Направление, данное нам почти за полтора столетия, продолжается и до нашего времени. Принимая все без разбора, добродушно признавая просвещением всякое явление западного мира, всякую новую систему и новый оттенок системы, всякую новую моду и оттенок моды, всякий плод досуга немецких философов и французских портных, всякое изменение в мысли или в быте, мы еще не осмелились ни разу хоть вежливо, хоть робко, хоть с полусомнением спросить у Запада, все ли то правда, что он говорит? все ли то прекрасно, что он делает? Ежедневно, в своем беспрестанном волнении называет он свои мысли ложью, заменяя старую ложь, может быть, новою, и старое безобразие, может быть, новым, и при всякой перемене мы с ним вместе осуждаем прошедшее, хвалим настоящее и ждем от него нового приговора, чтобы снова переменить наши мысли. Как будто бы не постигая разницы между науками положительными, какова, напр., математика или изучение вещественной природы, и науками догадочными, мы принимаем все с одинаковою верою. Так, напр., мы верим на слово, что процесс философского мышления совершался в Германии совершенно последовательно, хотя логическое первенство субъекта перед объектом у Шеллинга основано на ошибке в истории философской терминологии, и никакая сила человеческая не свяжет феноменологии Гегеля с его логикой. Мы верим, что статистика имеет какое-нибудь значение отдельно от истории, что политическая экономия существует самобытно, отдельно от чисто нравственных побуждений, и что, наконец, наука права, наука, которою так гордится Европа, которая так усовершенствована, так обработана, которая стоит на таких твердых и несокрушимых основах, имеет действительно право на имя науки, действительную основу, действительное содержание.

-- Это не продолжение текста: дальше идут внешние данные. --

-- ==== Sys2Proof/Machine/Lines.lean ====
section
/-! DEFINITION. Lines as they pass (R36 to R40, R145, R153 to R165, R170 to R206): the reference-row start-of-scan and what hangs on it,
the slots' start-of-scans, what every line event may end, and the commands of the fire path. -/

namespace Sys2Proof.Machine

/-! ### After a line event -/

/-- The last queued job has closed: a run stops in order, a service or calibration job gives IDLE (Table 2-2). -/
def jobsOver (s : State) : State :=
  if inRun s.mode then requestStop s causeJobEnd s.fire.refNext
  else if s.mode == modeService || s.mode == modeCalibrate then requestMode s modeIdle causeJobEnd
  else s

/-- SERVICE or CALIBRATE ends once every slot has disposed of its last line of the folio (R441). -/
def serviceOver (s : State) : State :=
  if s.md.idleAfter.isSome && stopLinePassed s && slotsDone s then requestMode { s with md := { s.md with idleAfter := none } } modeIdle causeDie
  else s

/-- What a line event may bring to its end: pages, jobs, the zone of the lead, the steps of REWIND and ORDERLY_STOP, HOLD (R165), and
transitions and entries that no boundary holds back any longer. -/
def State.lineEnd (s : State) : State :=
  let was := s.on Reg.LA_STATUS.job_open
  let s := leadUpdate (leadUpdate s).retirePages
  let s := serviceOver (stopAdvance (rewindAdvance s))
  let s := if was && !s.on Reg.LA_STATUS.job_open then jobsOver s else s
  let s := if s.mode == modeHold && isGreen s && s.on Reg.LA_STATUS.job_open then requestMode s modeRewind causeLead else s
  s.settle.catSettle

/-! ### The reference row -/

/-- The interval since the last start-of-scan at the reference row (R174). -/
def refInterval (s : State) (g : Nat) : State :=
  let gap := s.fire.refAt.map (fun t => s.clk - t)
  let early := match gap, s.fire.refGap with
    | some a, some b => decide (a * 100 < (100 - s.rd Reg.FS_SOS_CHECK.sos_tol) * b)
    | _, _ => false
  let s := { s with fire := { s.fire with refAt := some s.clk, refGap := gap, missed := false } }
  if early then
    let s := (s.wr Reg.FS_FLAGS.sos_early 0 1).count Reg.FS_SOS_COUNT.early
    let told := match s.fire.earlyAt with | some t => decide (s.clk < t + msU) | none => false
    if told then s
    else ({ s with fire := { s.fire with earlyAt := some s.clk } }).event 0x0302 noChan (relLine s g) (s.rd Reg.FS_SOS_COUNT.early) 0
  else s

/-- REWIND is requested at a red lead: S is the highest line accepted (R160). Where no line of the job is accepted yet, S + 1 is its line 0 and
LA_RW_LINE reads 0 (DESIGN CHOICE, log 134). -/
def rewindAsk (s : State) : State :=
  let next := s.la.accepted
  let stop := match curJob s with | some j => if j.base < next then relLine s (next - 1) else 0 | none => 0
  let s := s.wr2 Reg.LA_RW_LINE_LO.rw_line_lo Reg.LA_RW_LINE_HI.rw_line_hi 0 stop
  requestMode (setStep (setStopFrom s next) 1) modeRewind causeLead (some next)

/-- Under policies 2 and 3 the next line comes to the reference row before it is accepted: it is S + 1 or beyond, and stays held (R159, R160).
SERVICE and CALIBRATE, which have no REWIND, let it starve (DESIGN CHOICE, log 134). -/
def outrun (s : State) : Bool :=
  let p := policyOf s
  s.on Reg.LA_STATUS.job_open && (p == 2 || p == 3) && decide (s.la.accepted ≤ s.fire.refNext) &&
  (isPrinting s.mode || (s.mode == modeRewind && s.rd Reg.LA_STATUS.rw_step == 7) || s.mode == modeStop)

/-- The line that comes too early is held: printing stops before it by REWIND, ORDERLY_STOP by an earlier stop line. -/
def holdBefore (s : State) : State :=
  if s.mode = modeStop then setStopFrom s s.la.accepted else rewindAsk s

/-- The lead calls for REWIND or THROTTLE at a start-of-scan of the reference row (R158, R160). -/
def leadCalls (s : State) : State :=
  let p := policyOf s
  let step := s.rd Reg.LA_STATUS.rw_step
  if noRescue s || !s.on Reg.LA_STATUS.job_open then s
  else if isPrinting s.mode && (p == 2 || p == 3) && isRed s && (step == 0 || step == 8) then rewindAsk s
  else if s.mode == modePrint && (p == 1 || p == 3) && belowAmber s then requestMode s modeThrottle causeLead
  else s

/-- Line S + 1 has come again (Table 4-14, steps 7 and 8). -/
def resumeLine (s : State) (g : Nat) : State :=
  if s.rd Reg.LA_STATUS.rw_step ≠ 7 then s
  else if s.mode = modeRewind then requestMode { s with la := { s.la with resumeAt := g } } modePrint causeLead (some g)
  else setStep { s with la := { s.la with resumeAt := g } } 8

/-- The GP-40's line counter, underrun and page end (R491, R492, Table 16-2). -/
def gpLine (s : State) (g : Nat) : State :=
  if !s.gp40 then s
  else match pageOf s g with
  | none => s
  | some p =>
    let n := (s.rd Reg.GP_LINE_COUNT.line_count + 1) % 2 ^ 24
    let s := s.wr Reg.GP_LINE_COUNT.line_count 0 n
    let s := if n = 0 then gpInt s Reg.GP_INT_STAT.line_wrap else s
    let starved := decide (s.la.accepted ≤ g)
    let s := s.wrb Reg.GP_STATUS.starving 0 starved
    let s := if starved then gpInt (s.count Reg.GP_UNDERRUN.underrun_lines) Reg.GP_INT_STAT.underrun else s
    if g = p.last then gpInt s Reg.GP_INT_STAT.page_done else s

/-- Channels whose entries change at the line boundary of the reference row: planes, and lanes outside a move (R27, R397). -/
def lineChannels (s : State) : List Nat :=
  (List.range 16).map chPlane ++
  (lane52.filter (fun n => !s.ln.moves.any (fun m => m.a == n || m.b == n))).map chLane

/-- REFERENCE_START_OF_SCAN of the next line due (R172): snapshot, capture, interval check, triggers, entries, transitions, epoch,
and the lead's calls, which take effect at the next line. -/
def refSos (s : State) : State :=
  let g := s.fire.refNext
  if outrun s then lineBoundary (holdBefore s) g
  else
  let n := relLine s g
  let s := if s.led.asked.isSome && s.led.taken.isNone then s.snapTake false else s
  let s := refInterval (s.capture 0 s.devTime) g
  let s := triggerSlices s 3 (fun a => a != 0 && n % a == 0)
  let s := (lineChannels s).foldl catApply s
  let s := lineBoundary (resumeLine s g) g
  let s := gpLine { s with fire := { s.fire with refNext := g + 1 } } g
  handPlan (leadCalls s)
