/-- An entry of the completed buffer: `sum_e`, `sum_w`. -/
def densEntry (s : State) (i c : Nat) : Int × Nat :=
  let a := densAddr s (1 - s.rd Reg.CL_CU_CTRL.cu_buf) i c
  (signed 32 (s.peekNat a 4), s.peekNat (a + 4) 2)

/-- R253's boost: `nb_boost` for each neighbour found without a spare since the plane's last update. -/
def densBoost (s : State) (p i c : Nat) : Int :=
  let b : Int := s.rd Reg.CL_SUBST_CFG.nb_boost
  (if c != 0 && s.loops.boost.contains (nozKey p i (c - 1)) then b else 0) + 
  (if c + 1 < s.ent (chPlane p) PlaneE.columns && s.loops.boost.contains (nozKey p i (c + 1)) then b else 0)

/-- The trim of row `i`, column `c` in the bank being prepared (R257). -/
def newTrim (s : State) (p i c : Nat) (k : Int) : Int :=
  let t := bankTrim s p i c (s.ent (chPlane p) PlaneE.densityBank)
  let (e, w) := densEntry s i c
  if w < s.rd Reg.CL_DENS_CFG.dens_min_w then t
  else
    let dt := roundFree s 128 (nozKey p i c) (-(s.rd Reg.CL_DENS_CFG.dens_gain * e * k)) (256 * 65536 * w)
    let step : Int := s.rd Reg.CL_DENS_CFG.dens_step
    clampI (-128) 127 (t + clampI (-step) step (dt + densBoost s p i c))

/-- Every row record and column of a plane. -/
def nozGrid (s : State) (p : Nat) : List (Nat × Nat) :=
  (rows6.map (fun i => (List.range (s.ent (chPlane p) PlaneE.columns)).map (fun c => (i, c)))).flatten

/-- The residual and the signed mean of r over the nozzles that met `dens_min_w`, in 0.01 % (R259). -/
def densQuality (s : State) (p : Nat) : Nat × Int :=
  let rs := (nozGrid s p).filterMap (fun (i, c) =>
    let (e, w) := densEntry s i c
    if w < max 1 (s.rd Reg.CL_DENS_CFG.dens_min_w) then none else some (e * 10000 / (65536 * (w : Int))))
  let n := rs.length
  if n = 0 then (0, 0)
  else
    let sq := (rs.foldl (fun a r => a + r * r) (0 : Int)).toNat / n
    let root := ((List.range 65536).foldl (fun (a : Nat) k => if k * k ≤ sq then k else a) 0)
    (root + s.freeVal 129 % 2, roundFree s 130 p (rs.foldl (· + ·) 0) n)

/-- Trims held at a limit are counted; the fourth update in a row marks the nozzle (R259). -/
def trimLimits (s : State) (p : Nat) (ts : List ((Nat × Nat) × Int)) : State :=
  ts.foldl (fun s ((i, c), t) =>
    let key := nozKey p i c
    if t = -128 || t = 127 then
      let n := Tbl.get 0 s.loops.atLimit key + 1
      let s := { s with loops := { s.loops with atLimit := s.loops.atLimit.put key n } }
      if n = 4 then
        let q := s.quality 4 p
        loopRecord (s.setQuality 4 p { q with b1 := sat 16 (q.b1 + 1) }) 6 p (some c) (some (nozzleOf (planeRow s p i) c)) true
      else s
    else if (Tbl.find s.loops.atLimit key).isSome then { s with loops := { s.loops with atLimit := Tbl.del s.loops.atLimit key } }
    else s) s

/-- The plane entry names the prepared bank from L on (R258). -/
def densLoad (s : State) (p : Nat) : State :=
  match s.entry (chPlane p) with
  | none => s
  | some e =>
    let bank := 1 - PlaneE.densityBank.get e
    let e := PlaneE.bankLine.set (PlaneE.densityBank.set e bank) (loopLine s)
    catWrite { s with loops := { s.loops with densTry := s.loops.densTry.put p bank } } (chPlane p) e

/-- The bank that lines at or above `bank_line` do not use may be written: every line trimmed with it is released (R230, R258). -/
def bankFree (s : State) (p : Nat) : Bool :=
  if !s.on Reg.LA_STATUS.job_open then s.la.fired == [] else
  if (Tbl.find s.la.bankFrom p).isSome then decide ((Tbl.find s.la.bankFrom p).getD 0 ≤ s.insp.rel) else decide (absLine s (s.ent (chPlane p) PlaneE.bankLine) ≤ s.insp.rel)

/-- An entry of the plane is on its way. -/
def entryComing (s : State) (ch : Nat) : Bool := (Tbl.find s.cat.loaded ch).isSome || (Tbl.find s.cat.fetches ch).isSome

/-- New trims go into the bank not in use, and the entry is loaded; an entry that was refused, its bank not the one in use since, is tried
again with the bank as it is. -/
def densIssue (s : State) (p : Nat) : State :=
  let bank := 1 - s.ent (chPlane p) PlaneE.densityBank
  if entryComing s (chPlane p) || !s.entOn (chPlane p) PlaneE.densityEn then s
  else if Tbl.find s.loops.densTry p = some bank then densLoad s p
  else if !bankFree s p then s
  else
    let k := densK s p
    let ts := (nozGrid s p).map (fun x => (x, newTrim s p x.1 x.2 k))
    let base := if bank = 0 then s.ent (chPlane p) PlaneE.densBase0 else s.ent (chPlane p) PlaneE.densBase1
    let s := s.pokeBytes (rrBase + base) (ts.map (fun x => BitVec.ofInt 8 x.2))
    let s := (bankRecords s p bank).foldl (fun s r => s.twin r) s
    let s := { s with loops := { s.loops with boost := s.loops.boost.filter (fun k => k / 131072 / 6 != p) } }
    densLoad (trimLimits s p ts) p

/-- The next enabled plane of the group after `p`. -/
def nextPlane (s : State) (g p : Nat) : Nat :=
  (((List.range 16).map (fun k => (p + 1 + k) % 16)).find? (fun q =>
    bit (s.rd Reg.CL_PLANE_EN.plane_en) q && s.inUse (chPlane q) && s.rd Reg.INSP_PLANE_GRP.pgrp q == g)).getD p

/-- DENSITY_UPDATE (R257). -/
def densityUpdate (s : State) (p : Nat) : State :=
  if !loopOn s Reg.CL_CTRL.dens_en p || !(loopIssues s || loopObserves s) || !bit s.insp.cuNew 0 || s.insp.cuDone.1 ≠ p ||
      !s.inUse (chPlane p) then s
  else
    let s := { s with insp := { s.insp with cuNew := s.insp.cuNew - 1 } }
    let (res, mean) := densQuality s p
    let q := s.quality 4 p
    let s := s.setQuality 4 p { q with a1 := sat 16 res, a0 := unsigned 16 (satInt 16 mean), b0 := sat 16 (q.b0 + 1) }
    let s := if loopIssues s then densIssue s p else s
    let s := if s.on Reg.CL_CU_CTRL.swap then s
      else { s with insp := { s.insp with cuPlane := some (nextPlane s s.insp.cuDone.2 p) } }
    s.spend

/-! ### Registration (R260 to R263) -/

/-- A slot's record of the completed buffer joins the window's sums. -/
def regTake (s : State) (slot : Nat) : State :=
  let a := regAddr s (1 - s.rd Reg.CL_CU_CTRL.cu_buf) slot
  let u (o : Nat) := s.peekNat (a + o) 8
  let x := Tbl.get RegSums.reset s.loops.sums slot
  let x : RegSums := { sxx := x.sxx + u 0, syy := x.syy + u 8, sxy := x.sxy + signed 64 (u 16), sdx := x.sdx + signed 64 (u 24),
                       sdy := x.sdy + signed 64 (u 32), npix := x.npix + s.peekNat (a + 40) 4 }
  { s with loops := { s.loops with sums := s.loops.sums.put slot x } }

Разумеется, я говорю не о науке прав, т.е. закона обычного или писаного, в его положительном развитии. Эта наука тоже называется наукою права, но она имеет историческое значение и, следовательно, неоспоримое достоинство. Я говорю о науке права, как права самобытного, самостоятельного, носящего в себе свои собственные начала и законы своего определения. В этом смысле она не может выдержать самого легкого анализа. Самостоятельная наука должна иметь свои начала в самой себе. Какие же начала безусловного права? Человек является в совокупности сил умственных и телесных. В этом отношении он может быть предметом науки чисто опытной, человекознания (антропологии), но его силы не имеют еще характера права. Эти силы могут быть ограничены извне, силами природы или силами других людей; но и сила человека в ограничении своем еще не имеет значения права. Это только сила стесненная. Для того, чтобы сила сделалась правом, надобно, чтобы она получила свои границы от закона, не от закона внешнего, который опять не что иное, как сила (как, напр., завоевание), но от закона внутреннего, признанного самим человеком. Этот признанный закон есть признанная им нравственная обязанность. Она, и только она, дает силам человека значение права. Следовательно, наука о праве получает некоторое разумное значение только в смысле науки о самопризнаваемых пределах силы человеческой, т. е. о нравственных обязанностях; точно так, как геометрия не есть наука о пространстве, но о формах пространства. С другой стороны, понятие об обязанности находится в прямой зависимости от общего понятия человека о всечеловеческой или всемирной нравственной истине и, следовательно, не может быть предметом отдельным для самобытной науки. Очевидно, что наука о нравственных обязанностях, возводящих силу человека в право, не только находится в прямой зависимости от понятия о всемирной истине, будь оно философское или религиозное, но составляет только часть из его общей системы философской или религиозной. Итак, может существовать наука права по такой-то философии или по такой-то вере; но наука права самобытного есть прямая и яркая бессмыслица, и разумное толкование о праве может основываться только на объявленных началах всемирного знания или верования, которые принимает такой-то или другой человек.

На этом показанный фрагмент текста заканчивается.